# LGDs driving me nuts!



## JPiantedosi (Apr 23, 2012)

Ok, Ive got a pair of sarplaninac/GP pups that we got to keep with the sheep I have pastured here on the homeplace. These two goofballs are killing me. they are much more content to escape the sheep pasture and spend the day either laying under the horse trailer, or loafing in the horse barn. They stay on the property and don't cause any trouble, it is just killing me, I guess I am used to my bird dogs that are more or less content to hang out in their kennels or in the airing yard without pulling these houdini moves. 

I will say that both dogs do make a few trips a day to check on the sheep, and will spend the night in with the sheep, until they get out in the morning.

They have a shed to hang out in, that is part of the pasture, plenty of shade, and plenty of water.
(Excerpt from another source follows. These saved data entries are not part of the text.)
-- ==== Sys2Proof/Tests/Slice0.lean ====
section
/-! SUPPORT. Named tests: the checks of WellFormed, one written-out word per command, one or two single cycles per
command with the values of 95_test_vectors, and a witness for the hypotheses of every statement. -/

namespace Sys2Proof.Tests

open Sys2Proof Sys2Proof.Machine

/-! ## WellFormed -/

theorem test_signal_ill_formed_under_waitRbb : (Instr.signal 0 0x7FFF 0).wellFormed .waitRbb = false := by decide

theorem test_waitRbbFive_ill_formed_under_signal : (Instr.waitRbbFive 0 0x7FFF 0).wellFormed .signal = false := by decide

/-! ## One word of every constructor, written out from 30_encoding R91 and R102 (95 V24 for the ids above 5) -/

theorem test_decode_bitbang :
    decodeWords .signal [0x00007FFF, 0x000001A5] = .ok (.bitbang 0 0x7FFF 0x1A5, []) := by decide

theorem test_decode_cmdLatch :
    decodeWords .signal [0x1ABC1234, 0x000002FF] = .ok (.cmdLatch 0xABC 0x1234 0x2FF, []) := by decide

theorem test_decode_addrLatch :
    decodeWords .signal [0x20027FFF, 0, 0x201] = .ok (.addrLatch 2 0x7FFF 0, [0x201]) := by decide

theorem test_decode_dataOutput :
    decodeWords .waitRbb [0x3FFF7F00, 0] = .ok (.dataOutput 0xFFF 0x7F00 0, []) := by decide

theorem test_decode_dataInput :
    decodeWords .signal [0x40017FFF, 0] = .ok (.dataInput 1 0x7FFF 0, []) := by decide

theorem test_decode_signal : decodeWords .signal [0x5FFF0000, 0] = .ok (.signal 0xFFF 0 0, []) := by decide

theorem test_decode_waitRbbFive : decodeWords .waitRbb [0x5FFF0000, 0] = .ok (.waitRbbFive 0xFFF 0 0, []) := by decide

theorem test_decode_waitRbbSixSeven :
    decodeWords .signal [0x7FFFFFFF, 0] = .ok (.waitRbbSixSeven 1 0xFFF 0xFFFF 0, []) := by decide

theorem test_decode_waitRbbHigh :
    decodeWords .signal [0x80000000, 0] = .ok (.waitRbbHigh 0 0 0 0, []) := by decide

theorem test_decode_truncated : decodeWords .signal [0x10007FFF] = .error .truncated := by decide

theorem test_decode_bytes :
    decodeBytes .signal [0x34, 0x12, 0xBC, 0x1A, 0xFF, 0x02, 0x00, 0x00] = .ok (.cmdLatch 0xABC 0x1234 0x2FF, []) := by
  decide

/-- The table's numbering: the second word starts at bit 32; what the table gives no bits is 0. -/
theorem test_decodeTableWord :
    decodeTableWord 32 0x20020000 = some (.addrLatch 2 0 0) ∧
    decodeTableWord 64 (0x1ABC1234 + 0x2FF * 2 ^ 32) = some (.cmdLatch 0xABC 0x1234 0x2FF) := by decide

/-! ## Single cycles -/

/-- Levels of the environment for the coming cycles: `RBB` high, the chip drives 0xA5. -/
def quiet : List Pins := [0x80A5, 0x80A5, 0x80A5, 0x80A5, 0x80A5, 0x80A5, 0x80A5, 0x80A5]

/-- The reset state with known levels, in phase `p` of a command of kind `k`, whose output latches hold `o`. -/
def during (k : Kind) (p : Phase) (o : Pins) : State :=
  { State.reset with kind := k, phase := p, out := o, env := quiet, pindir := 0x7F00 }

/-- The default configuration with every time two cycles or more. -/
def slowCfg : Cfg := { Cfg.default with tSetup := 3, tHold := 2, tRsettle := 4 }

/-- The next state of an outcome, the given one where there is none. -/
def nextOr (s : State) (o : Host.Outcome State Fault Refusal) : State :=
  match o with
  | .next t => t
  | .fault _ => s
  | .refused _ => s

/-- The state after the step, the same state where the step stops. -/
def after (s : State) : State := nextOr s (step s)

/-- Bits 31:10 of cmd_1 are ignored, `OUT[14:10]` is kept (95 V43). -/
theorem test_bitbang_emits :
    (nextOr State.reset (exec (.bitbang 0xFFF 0x7FFF 0xFFFFFD5A)
      { during .bitbang .bbEmit 0x7300 with cmd1 := 0xFFFFFD5A })).out = 0x715A#16 := by decide

/-- The dispatch of `cmd_latch` (95 V31, cycle 3). -/
theorem test_cmdLatch_dispatch :
    (nextOr State.reset (exec (.cmdLatch 0 0x7FFF 0x2FF) (during .waitRbb .setupB 0x7300))).out = 0x7700#16 ∧
    (nextOr State.reset (exec (.cmdLatch 0 0x7FFF 0x2FF) (during .waitRbb .setupB 0x7300))).phase = .wPlace := by decide

/-- The placement of `cmd_latch`: `web` falls with the payload (95 V31, cycle 4). -/
theorem test_cmdLatch_place :
    (nextOr State.reset (exec (.cmdLatch 0 0x7FFF 0x2FF)
      { during .cmdLatch .wPlace 0x7700 with cmd1 := 0x2FF })).out = 0x56FF#16 := by decide

/-- The placement of `addr_latch` pops (95 V32, cycle 1). -/
theorem test_addrLatch_place :
    (nextOr State.reset (exec (.addrLatch 1 0x7FFF 0)
      { during .addrLatch .wPlace 0x7B00 with txq := [0x211] })).out = 0x5A11#16 := by decide

/-- An empty queue stalls `addr_latch` before `web` falls (95 V32, cycle 3). -/
theorem test_addrLatch_stall :
    (nextOr State.reset (exec (.addrLatch 1 0x7FFF 0) (during .addrLatch .wPlace 0x7A11))).out = 0x7A11#16 ∧
    (nextOr State.reset (exec (.addrLatch 1 0x7FFF 0) (during .addrLatch .wPlace 0x7A11))).events =
      [.stall .txEmpty] := by decide

/-- The sample is the data pins' level and raises `reb` (42_transfer_commands R203). -/
theorem test_dataOutput_sample :
    (nextOr State.reset (exec (.dataOutput 0 0x7F00 0) (during .dataOutput .rSample 0x3300))).rxq = [0xA5] ∧
    (nextOr State.reset (exec (.dataOutput 0 0x7F00 0) (during .dataOutput .rSample 0x3300))).out = 0x7300#16 := by
  decide

/-- A full queue stalls the sample with `reb` low (95 V33). -/
theorem test_dataOutput_stall :
    (nextOr State.reset (exec (.dataOutput 0 0x7F00 0)
      { during .dataOutput .rSample 0x3300 with rxq := [1, 2, 3, 4] })).events = [.stall .rxFull] ∧
    (nextOr State.reset (exec (.dataOutput 0 0x7F00 0)
      { during .dataOutput .rSample 0x3300 with rxq := [1, 2, 3, 4] })).out = 0x3300#16 := by decide

/-- The edge of `data_input` with a byte left goes back to place the next one (40_dispatch R150). -/
theorem test_dataInput_loops :
    (nextOr State.reset (exec (.dataInput 1 0x7FFF 0)
      { during .dataInput .wRise 0x5211 with cnt := 1 })).phase = .wPlace ∧
    (nextOr State.reset (exec (.dataInput 1 0x7FFF 0) { during .dataInput .wRise 0x5211 with cnt := 1 })).cnt = 0 := by
  decide

/-- The last edge of `data_input` ends the command without an exit phase (42_transfer_commands R211). -/
theorem test_dataInput_ends :
    (nextOr State.reset (exec (.dataInput 1 0x7FFF 0) (during .dataInput .wRise 0x5211))).phase = .setupA ∧
    (nextOr State.reset (exec (.dataInput 1 0x7FFF 0) (during .dataInput .wRise 0x5211))).out = 0x7211#16 := by decide

/-- `signal` raises the flag (43_sync_commands R222). -/
theorem test_signal_raises :
    (nextOr State.reset (exec (.signal 0 0x7FFF 0) (during .signal .signal 0x7300))).irq = true ∧
    (nextOr State.reset (exec (.signal 0 0x7FFF 0) (during .signal .signal 0x7300))).phase = .setupA := by decide

/-- `wait_rbb` of id 5: its dispatch writes `Y` with 5 (95 V38). -/
theorem test_waitRbbFive_dispatch :
    (nextOr State.reset (exec (.waitRbbFive 0 0x7FFF 0) (during .waitRbb .setupA 0x7300))).y = 5 ∧
    (nextOr State.reset (exec (.waitRbbFive 0 0x7FFF 0) (during .waitRbb .setupA 0x7300))).phase = .waitRbb := by decide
Is this pretty common behavior for LGDs? To be honest I dont really know if it bothers me or not.

Jim


----------



## DaniR1968 (May 24, 2008)

Completely typical. How are they getting out? You might try hotwire to keep them in. LGD do usually sleep during the day and guard at night since that is when predators are out.


----------



## Fowler (Jul 8, 2008)

My maremma's are perfect angels.


----------



## KSALguy (Feb 14, 2006)

sounds pretty normal, they are doing their job at night when the preditors are out, and they are checking on the flock durring the day, they are keeping cool in the heat of the day where they think its coolest, 

if they are not causing problems and just staying cool i wouldnt worry about it


----------



## wendle (Feb 22, 2006)

Check out the shed during the day and see what the temperature is. My lgds do the same thing. They tend to pick the place they like the best. It might have to do with location, how cool it is, and where they are fed.


----------



## Ross (May 9, 2002)

Well coyotes hunt by day too, or it would be as simple as bringing your animals in for the night.Why not park the trailer in the pasture for a while?


----------



## ONG2 (Sep 22, 2010)

Sounds like those pups will be causing serious problems.......how much do you want for them?


----------



## BarbadosSheep (Jun 27, 2011)

lol....no one ever said getting these dogs from puppyhood to responsible LGD is an easy task. You just have to stay one step ahead of them and keep telling yourself that some day, they WILL be good guardians. And put up hot wire in the mean time.


----------



## JPiantedosi (Apr 23, 2012)

Ill tell ya, these two dogs ARE good guardians we have the safest horses in the country..... haha. Slowly but surely we have been patching the fence and I am goint to run a hot wire this week.

I never figured Id have more trouble keeping the LGDs in than the sheep. haha

Sounds like these are pretty normal pups, and Ill just keep putting them up when they get out.

Jim


----------